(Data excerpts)
/-- The words of a block: `left` words remain, the next has index `i`. A fault answers its word's index and qualifier. -/
def readOrderWords : Nat → Nat → List Byte → Except (Nat × Code) (List OrderWord)
  | 0, _, _ => .ok []
  | left + 1, i, a :: f :: n :: _ :: rest =>
    if !actionKnown a.toNat then .error (i, .formatAction)
    else if flagBit f == (left == 0) then .error (i, .formatChain)
    else if rest.length < n.toNat ∨ (left = 0 ∧ rest.length ≠ n.toNat) then .error (i, .formatLength)
    else
      match readWord a.toNat (rest.take n.toNat) with
      | none => .error (i, .formatDataSize)
      | some w =>
        match readOrderWords left (i + 1) (rest.drop n.toNat) with
        | .ok ws => .ok (w :: ws)
        | .error e => .error e
  | _ + 1, i, _ => .error (i, .formatLength)

/-- An order block: header (tag 2, word count 1, unused 1), then its words in chain order. -/
def readOrderBlock (bs : List Byte) : BlockParse :=
  if bs.length < 4 ∨ leField bs 2 1 < 1 ∨ 16 < leField bs 2 1 then .malformed none .formatHeader
  else
    match readOrderWords (leField bs 2 1) 0 (bs.drop 4) with
    | .ok ws => .block (leField bs 0 2) ws
    | .error (i, c) => .malformed (some i) c

end Sys2Proof.Machine
end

### [Exercise brief]
In the data above, find the line with "if !actionKnown a.toNat" and the line with "def readOrderBlock (bs". Retype both, plus every line between them, exactly.

### [Response box]
    if !actionKnown a.toNat then .error (i, .formatAction)
    else if flagBit f == (left == 0) then .error (i, .formatChain)
    else if rest.length < n.toNat ∨ (left = 0 ∧ rest.length ≠ n.toNat) then .error (i, .formatLength)
    else
      match readWord a.toNat (rest.take n.toNat) with
      | none => .error (i, .formatDataSize)
      | some w =>
        match readOrderWords left (i + 1) (rest.drop n.toNat) with
        | .ok ws => .ok (w :: ws)
        | .error e => .error e
  | _ + 1, i, _ => .error (i, .formatLength)

/-- An order block: header (tag 2, word count 1, unused 1), then its words in chain order. -/
def readOrderBlock (bs : List Byte) : BlockParse :=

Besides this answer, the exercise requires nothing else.